■ EXERCISE OBJECTIVE ■
Copy, word for word, the lines of the entries below between the one with "def noFlags : Flags" and the one with "def cpu (bytes", inclusive, and leave out everything else.

■ GIVEN DATA ■
-- ==== Sys2Proof/Tests/Slice0.lean ====
section
/-! SUPPORT. The model's own tests, each about one step; the expected results are the vectors of spec/95_test_vectors.md (the id
stands in each comment) or the spec's examples. -/

namespace Sys2Proof.Tests

open Sys2Proof Sys2Proof.Machine

/-- All flags clear (95_test_vectors.md, Conventions). -/
def noFlags : Flags := { c := false, z := false, i := false, d := false, b := false, v := false, n := false }

/-- Bytes flashed at `pc` in the ROM window, S = 0xFD, A = X = Y = 0 (Conventions); `more` is flashed too, by ROM key. -/
def boot (pc : Addr) (bytes : List Byte) (more : Memory) : State :=
  { State.reset with
    p := noFlags, pc := pc
    cart := some { Cartridge.blank with
      rom := Memory.writeAll more (if pc.toNat < 0xC000 then pc.toNat - 0x8000 else pc.toNat - 0xC000 + 0x4000) bytes } }

/-- Bytes flashed at 0x8000. -/
def cpu (bytes : List Byte) : State := boot 0x8000#16 bytes []

/-- The vectors of the tables of system instructions and interrupts: IRQ 0x9000, NMI 0x8500, reset 0x8000. -/
def vectors : Memory :=
  Memory.writeAll [] 0x7FFA [0x00#8, 0x85#8, 0x00#8, 0x80#8, 0x00#8, 0x90#8]

/-- RAM with some bytes. -/
def mem (cells : List (Nat × Byte)) : Memory := cells.foldl (fun m c => m.write c.1 c.2) []

/-- The state after one step; where the step stops, the construction state, which is Halted. -/
def after (s : State) : State :=
  match step s with
  | .next t => t
  | .fault _ => State.construct
  | .refused _ => State.construct

/-- The next state of a result, if it is one. -/
def nextOf : Result → Option State
  | .next t => some t
  | .fault _ => none
  | .refused _ => none

-- Well-formedness: no instruction is ill formed (R122); a memory and a cartridge can be, once per check.
theorem test_instr_wellFormed (i : Instr) : i.wellFormed = true := rfl
theorem test_memory_unsorted : ¬ Memory.wf [(2, 0x01#8), (1, 0x01#8)] := by decide
theorem test_memory_repeated : ¬ Memory.wf [(1, 0x01#8), (1, 0x02#8)] := by decide
theorem test_memory_blank_cell : ¬ Memory.wf [(1, 0x00#8)] := by decide
theorem test_memory_out_of_range : ¬ Memory.wfIn 32 [(32, 0x01#8)] := by decide
theorem test_cartridge_no_page : ¬ Cartridge.wf { Cartridge.blank with romPages := 0 } := by decide
theorem test_cartridge_rom_out_of_range : ¬ Cartridge.wf { Cartridge.blank with rom := [(0x8000, 0x01#8)] } := by decide
theorem test_cartridge_vrom_out_of_range : ¬ Cartridge.wf { Cartridge.blank with vrom := [(0x2000, 0x01#8)] } := by decide
theorem test_cartridge_blank : Cartridge.wf Cartridge.blank := by decide

-- Words written out from the spec's encodings (R116, R118, R120): one per family and per mode.
theorem test_decode_lda_imm : decode [0xA9#8, 0x10#8] = .ok (.ldaImm 0x10#8, []) := by rfl
theorem test_decode_lda_zp : decode [0xA5#8, 0x10#8] = .ok (.ldaZp 0x10#8, []) := by rfl
theorem test_decode_lda_zpx : decode [0xB5#8, 0x10#8] = .ok (.ldaZpX 0x10#8, []) := by rfl
theorem test_decode_ldx_zpy : decode [0xB6#8, 0x10#8] = .ok (.ldxZpY 0x10#8, []) := by rfl
theorem test_decode_lda_abs : decode [0xAD#8, 0x34#8, 0x12#8] = .ok (.ldaAbs 0x1234#16, []) := by rfl
theorem test_decode_lda_absx : decode [0xBD#8, 0x34#8, 0x12#8] = .ok (.ldaAbsX 0x1234#16, []) := by rfl
theorem test_decode_lda_absy : decode [0xB9#8, 0x34#8, 0x12#8] = .ok (.ldaAbsY 0x1234#16, []) := by rfl
theorem test_decode_jmp_ind : decode [0x6C#8, 0x34#8, 0x12#8] = .ok (.jmpInd 0x1234#16, []) := by rfl
theorem test_decode_lda_indx : decode [0xA1#8, 0x10#8] = .ok (.ldaIndX 0x10#8, []) := by rfl
theorem test_decode_lda_indy : decode [0xB1#8, 0x10#8] = .ok (.ldaIndY 0x10#8, []) := by rfl
theorem test_decode_asl_acc : decode [0x0A#8, 0xEA#8] = .ok (.aslAcc, [0xEA#8]) := by rfl
theorem test_decode_bne : decode [0xD0#8, 0xFB#8] = .ok (.bne 0xFB#8, []) := by rfl
theorem test_decode_adc_imm : decode [0x69#8, 0x10#8] = .ok (.adcImm 0x10#8, []) := by rfl
theorem test_decode_jsr : decode [0x20#8, 0x34#8, 0x92#8] = .ok (.jsr 0x9234#16, []) := by rfl
theorem test_decode_php : decode [0x08#8] = .ok (.php, []) := by rfl
theorem test_decode_brk : decode [0x00#8, 0xFF#8] = .ok (.brk, [0xFF#8]) := by rfl
theorem test_decode_undefined : decode [0x02#8, 0x00#8] = .error (.undefinedOpcode 0x02#8) := by rfl
theorem test_decode_truncated : decode [0xAD#8, 0x34#8] = .error (.truncated 0xAD#8) := by rfl
theorem test_decode_empty : decode [] = .error .noBytes := by rfl
theorem test_decodeTableWord : decodeTableWord 24 0x1234AD = some (.ldaAbs 0x1234#16) := by rfl
theorem test_decodeTableWord_short : decodeTableWord 8 0xFFFFAD = some (.ldaAbs 0x0000#16) := by rfl


-- Loads, stores, transfers.
-- L1
theorem test_lda_imm :
    let t := after (cpu [0xA9#8, 0x80#8])
    t.a = 0x80#8 ∧ t.p.n = true ∧ t.p.z = false ∧ t.pc = 0x8002#16 ∧ t.returned = .clocks 2 := by decide
-- L2
theorem test_ldx_imm :
    let t := after { cpu [0xA2#8, 0x00#8] with x := 0x05#8 }
    t.x = 0x00#8 ∧ t.p.z = true ∧ t.p.n = false ∧ t.pc = 0x8002#16 := by decide
-- L3
theorem test_ldy_imm :
    let t := after (cpu [0xA0#8, 0x7F#8])
    t.y = 0x7F#8 ∧ t.p.z = false ∧ t.p.n = false ∧ t.returned = .clocks 2 := by decide
-- L4
theorem test_lda_zpx_wraps :
    let t := after { cpu [0xB5#8, 0xF0#8] with x := 0x20#8, ram := mem [(0x10, 0xAB#8), (0x110, 0xCD#8)] }
    t.a = 0xAB#8 ∧ t.p.n = true ∧ t.pc = 0x8002#16 ∧ t.returned = .clocks 4 := by decide
-- L5
theorem test_ldx_zpy_wraps :
    let t := after { cpu [0xB6#8, 0xFF#8] with y := 0x01#8, ram := mem [(0x0, 0x33#8)] }
    t.x = 0x33#8 ∧ t.returned = .clocks 4 := by decide
-- L6
theorem test_lda_absx_same_page :
    let t := after { cpu [0xBD#8, 0x00#8, 0x02#8] with x := 0xFF#8, ram := mem [(0x2FF, 0x11#8)] }
    t.a = 0x11#8 ∧ t.pc = 0x8003#16 ∧ t.returned = .clocks 4 := by decide
-- L7
theorem test_lda_absx_crosses :
    let t := after { cpu [0xBD#8, 0x01#8, 0x02#8] with x := 0xFF#8, ram := mem [(0x300, 0x22#8)] }
    t.a = 0x22#8 ∧ t.returned = .clocks 5 := by decide
-- L8
theorem test_lda_absy_crosses :
    let t := after { cpu [0xB9#8, 0xFF#8, 0x02#8] with y := 0x01#8, ram := mem [(0x300, 0x23#8)] }
    t.a = 0x23#8 ∧ t.returned = .clocks 5 := by decide
-- L9
theorem test_lda_absx_wraps :
    let t := after { cpu [0xBD#8, 0xFF#8, 0xFF#8] with x := 0x02#8, ram := mem [(0x1, 0x44#8)] }
    t.a = 0x44#8 ∧ t.returned = .clocks 5 := by decide
-- L10
theorem test_lda_indx :
    let t := after { cpu [0xA1#8, 0x20#8] with x := 0x04#8, ram := mem [(0x24, 0x00#8), (0x25, 0x03#8), (0x300, 0x66#8)] }
    t.a = 0x66#8 ∧ t.pc = 0x8002#16 ∧ t.returned = .clocks 6 := by decide
-- L11
theorem test_lda_indx_pointer_wraps :
    let t := after { cpu [0xA1#8, 0xFE#8] with x := 0x01#8, ram := mem [(0xFF, 0x34#8), (0x0, 0x02#8), (0x100, 0x07#8), (0x234, 0x77#8)] }
    t.a = 0x77#8 ∧ t.returned = .clocks 6 := by decide
-- L13
theorem test_lda_indy :
    let t := after { cpu [0xB1#8, 0x40#8] with y := 0x10#8, ram := mem [(0x40, 0x00#8), (0x41, 0x03#8), (0x310, 0x99#8)] }
    t.a = 0x99#8 ∧ t.p.n = true ∧ t.returned = .clocks 5 := by decide
-- L14
theorem test_lda_indy_crosses :
    let t := after { cpu [0xB1#8, 0x40#8] with y := 0x10#8, ram := mem [(0x40, 0xF8#8), (0x41, 0x03#8), (0x408, 0x9A#8)] }
    t.a = 0x9A#8 ∧ t.returned = .clocks 6 := by decide
-- L15
theorem test_lda_indy_pointer_wraps :
    let t := after { cpu [0xB1#8, 0xFF#8] with y := 0x00#8, ram := mem [(0xFF, 0x50#8), (0x0, 0x03#8), (0x100, 0x07#8), (0x350, 0x3C#8)] }
    t.a = 0x3C#8 ∧ t.returned = .clocks 5 := by decide
-- L16
theorem test_sta_abs :
    let t := after { cpu [0x8D#8, 0x00#8, 0x02#8] with a := 0x42#8 }
    t.ram.read 0x200 = 0x42#8 ∧ t.p.toByte = 0x20#8 ∧ t.pc = 0x8003#16 ∧ t.returned = .clocks 4 := by decide
-- L17
theorem test_sta_absx_no_penalty :
    let t := after { cpu [0x9D#8, 0x01#8, 0x02#8] with a := 0x5A#8, x := 0xFF#8 }
    t.ram.read 0x300 = 0x5A#8 ∧ t.returned = .clocks 5 := by decide
-- L18
theorem test_sta_indy :
    let t := after { cpu [0x91#8, 0x40#8] with a := 0xE1#8, y := 0x10#8, ram := mem [(0x40, 0xF8#8), (0x41, 0x03#8)] }
    t.ram.read 0x408 = 0xE1#8 ∧ t.returned = .clocks 6 := by decide
-- L19
theorem test_sta_absx_wraps :
    let t := after { cpu [0x9D#8, 0xFF#8, 0xFF#8] with a := 0x99#8, x := 0x01#8 }
    t.ram.read 0x0 = 0x99#8 ∧ t.returned = .clocks 5 := by decide
-- L20
theorem test_stx_zp :
    let t := after { cpu [0x86#8, 0x10#8] with x := 0x07#8 }
    t.ram.read 0x10 = 0x07#8 ∧ t.returned = .clocks 3 := by decide
-- L21
theorem test_lda_mirror :
    let t := after { cpu [0xAD#8, 0x10#8, 0x08#8] with ram := mem [(0x10, 0x5C#8)] }
    t.a = 0x5C#8 ∧ t.returned = .clocks 4 := by decide
-- L22
theorem test_lda_last_mirror :
    let t := after { cpu [0xAD#8, 0xFF#8, 0x1F#8] with ram := mem [(0x7FF, 0x5D#8)] }
    t.a = 0x5D#8 ∧ t.returned = .clocks 4 := by decide
-- L23
theorem test_sty_vaddr :
    let t := after { cpu [0x8C#8, 0x06#8, 0x20#8] with y := 0xFF#8 }
    t.ppu.vaddr = 0xFF00#16 ∧ t.ppu.toggle = true ∧ t.p.toByte = 0x20#8 ∧ t.returned = .clocks 4 := by decide
-- L24
theorem test_tax :
    let t := after { cpu [0xAA#8] with x := 0x09#8 }
    t.x = 0x00#8 ∧ t.p.z = true ∧ t.p.n = false ∧ t.pc = 0x8001#16 ∧ t.returned = .clocks 2 := by decide
-- L25
theorem test_tay :
    let t := after { cpu [0xA8#8] with a := 0x90#8 }
    t.y = 0x90#8 ∧ t.p.n = true ∧ t.p.z = false := by decide
-- L26
theorem test_txa :
    let t := after { cpu [0x8A#8] with x := 0x01#8 }
    t.a = 0x01#8 ∧ t.p.z = false ∧ t.p.n = false := by decide
-- L27
theorem test_tya :
    let t := after { cpu [0x98#8] with y := 0xFF#8 }
    t.a = 0xFF#8 ∧ t.p.n = true := by decide
-- L28
theorem test_tsx :
    let t := after (cpu [0xBA#8])
    t.x = 0xFD#8 ∧ t.p.n = true ∧ t.p.z = false := by decide
-- L29
theorem test_txs :
    let t := after { cpu [0x9A#8] with x := 0xFF#8, s := 0x10#8 }
    t.s = 0xFF#8 ∧ t.p.toByte = 0x20#8 := by decide
-- L30
theorem test_lda_undecoded :
    let t := after (cpu [0xAD#8, 0x00#8, 0x40#8])
    t.runState = .error := by decide
-- L31
theorem test_lda_mapper_ram :
    let t := after (cpu [0xAD#8, 0x00#8, 0x60#8])
    t.runState = .error := by decide
-- L33
theorem test_sta_rom :
    let t := after { cpu [0x8D#8, 0x00#8, 0xC0#8] with a := 0x01#8 }
    t.runState = .error ∧ t.cart = (cpu [0x8D#8, 0x00#8, 0xC0#8]).cart := by decide
-- L34, U21
theorem test_sta_control1_8x16 :
    let t := after { cpu [0x8D#8, 0x00#8, 0x20#8] with a := 0x20#8, ppu := { State.reset.ppu with ctrl1 := 0x81#8 } }
    t.runState = .error ∧ t.ppu.ctrl1 = 0x81#8 := by decide

-- Arithmetic and logic.
-- A1
theorem test_adc_carry_in :
    let t := after { cpu [0x69#8, 0x00#8] with a := 0xFF#8, p := { noFlags with c := true } }
    t.a = 0x00#8 ∧ t.p.c = true ∧ t.p.z = true ∧ t.p.v = false ∧ t.p.n = false := by decide
-- A2
theorem test_adc_overflow :
    let t := after { cpu [0x69#8, 0x01#8] with a := 0x7F#8 }
    t.a = 0x80#8 ∧ t.p.c = false ∧ t.p.v = true ∧ t.p.n = true ∧ t.p.z = false := by decide
-- A5, the source's S2
theorem test_adc_source_example :
    let t := after { cpu [0x69#8, 0x10#8] with a := 0x50#8 }
    t.a = 0x60#8 ∧ t.p.c = false ∧ t.p.z = false ∧ t.p.n = false ∧ t.p.v = false ∧ t.returned = .clocks 2 := by decide
-- A6
theorem test_adc_ignores_decimal :
    let t := after { cpu [0x69#8, 0x05#8] with a := 0x09#8, p := { noFlags with d := true } }
    t.a = 0x0E#8 ∧ t.p.d = true ∧ t.p.c = false := by decide
-- A8
theorem test_sbc_borrow_in :
    let t := after { cpu [0xE9#8, 0x10#8] with a := 0x50#8 }
    t.a = 0x3F#8 ∧ t.p.c = true ∧ t.p.v = false := by decide
-- A10
theorem test_sbc_overflow :
    let t := after { cpu [0xE9#8, 0x01#8] with a := 0x80#8, p := { noFlags with c := true } }
    t.a = 0x7F#8 ∧ t.p.c = true ∧ t.p.v = true ∧ t.p.n = false := by decide
-- A14
theorem test_and_imm :
    let t := after { cpu [0x29#8, 0x3C#8] with a := 0xF0#8, p := { noFlags with c := true, v := true } }
    t.a = 0x30#8 ∧ t.p.z = false ∧ t.p.n = false ∧ t.p.c = true ∧ t.p.v = true := by decide
-- A15
theorem test_ora_imm :
    let t := after { cpu [0x09#8, 0x80#8] with a := 0x0F#8 }
    t.a = 0x8F#8 ∧ t.p.n = true ∧ t.p.z = false := by decide
-- A16
theorem test_eor_imm :
    let t := after { cpu [0x49#8, 0xFF#8] with a := 0xAA#8 }
    t.a = 0x55#8 ∧ t.p.n = false ∧ t.p.z = false := by decide
-- A17
theorem test_cmp_equal :
    let t := after { cpu [0xC9#8, 0x33#8] with a := 0x33#8, p := { noFlags with v := true } }
    t.a = 0x33#8 ∧ t.p.c = true ∧ t.p.z = true ∧ t.p.n = false ∧ t.p.v = true := by decide
-- A19
theorem test_cmp_signed :
    let t := after { cpu [0xC9#8, 0x01#8] with a := 0x80#8 }
    t.p.c = true ∧ t.p.z = false ∧ t.p.n = false := by decide
-- A22
theorem test_cpx_imm :
    let t := after { cpu [0xE0#8, 0x10#8] with x := 0x10#8 }
    t.p.c = true ∧ t.p.z = true ∧ t.p.n = false := by decide
-- A23
theorem test_cpy_imm :
    let t := after { cpu [0xC0#8, 0x08#8] with y := 0x05#8 }
    t.p.c = false ∧ t.p.z = false ∧ t.p.n = true := by decide
-- A24
theorem test_bit_zp :
    let t := after { cpu [0x24#8, 0x10#8] with a := 0x01#8, ram := mem [(0x10, 0xC0#8)] }
    t.a = 0x01#8 ∧ t.p.z = true ∧ t.p.n = true ∧ t.p.v = true ∧ t.p.c = false ∧ t.returned = .clocks 3 := by decide
-- A26
theorem test_inc_zp :
    let t := after { cpu [0xE6#8, 0x20#8] with p := { noFlags with c := true }, ram := mem [(0x20, 0xFF#8)] }
    t.ram.read 0x20 = 0x00#8 ∧ t.p.z = true ∧ t.p.n = false ∧ t.p.c = true ∧ t.returned = .clocks 5 := by decide
-- A27
theorem test_inc_absx_no_penalty :
    let t := after { cpu [0xFE#8, 0x01#8, 0x02#8] with x := 0xFF#8, ram := mem [(0x300, 0x7F#8)] }
    t.ram.read 0x300 = 0x80#8 ∧ t.p.n = true ∧ t.p.v = false ∧ t.returned = .clocks 7 := by decide
-- A28
theorem test_dec_abs :
    let t := after { cpu [0xCE#8, 0x00#8, 0x03#8] with ram := mem [(0x300, 0x01#8)] }
    t.ram.read 0x300 = 0x00#8 ∧ t.p.z = true ∧ t.p.n = false ∧ t.returned = .clocks 6 := by decide
-- A30
theorem test_inx :
    let t := after { cpu [0xE8#8] with x := 0xFF#8 }
    t.x = 0x00#8 ∧ t.p.z = true ∧ t.p.n = false ∧ t.p.c = false := by decide
-- A31
theorem test_iny :
    let t := after (cpu [0xC8#8])
    t.y = 0x01#8 ∧ t.p.z = false ∧ t.p.n = false := by decide
-- A33
theorem test_dex :
    let t := after (cpu [0xCA#8])
    t.x = 0xFF#8 ∧ t.p.n = true ∧ t.p.z = false := by decide
-- A34
theorem test_dey :
    let t := after { cpu [0x88#8] with y := 0x80#8 }
    t.y = 0x7F#8 ∧ t.p.n = false ∧ t.p.z = false := by decide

■ RESPONSE BOX ■
def noFlags : Flags := { c := false, z := false, i := false, d := false, b := false, v := false, n := false }

/-- Bytes flashed at `pc` in the ROM window, S = 0xFD, A = X = Y = 0 (Conventions); `more` is flashed too, by ROM key. -/
def boot (pc : Addr) (bytes : List Byte) (more : Memory) : State :=
  { State.reset with
    p := noFlags, pc := pc
    cart := some { Cartridge.blank with
      rom := Memory.writeAll more (if pc.toNat < 0xC000 then pc.toNat - 0x8000 else pc.toNat - 0xC000 + 0x4000) bytes } }

/-- Bytes flashed at 0x8000. -/
def cpu (bytes : List Byte) : State := boot 0x8000#16 bytes []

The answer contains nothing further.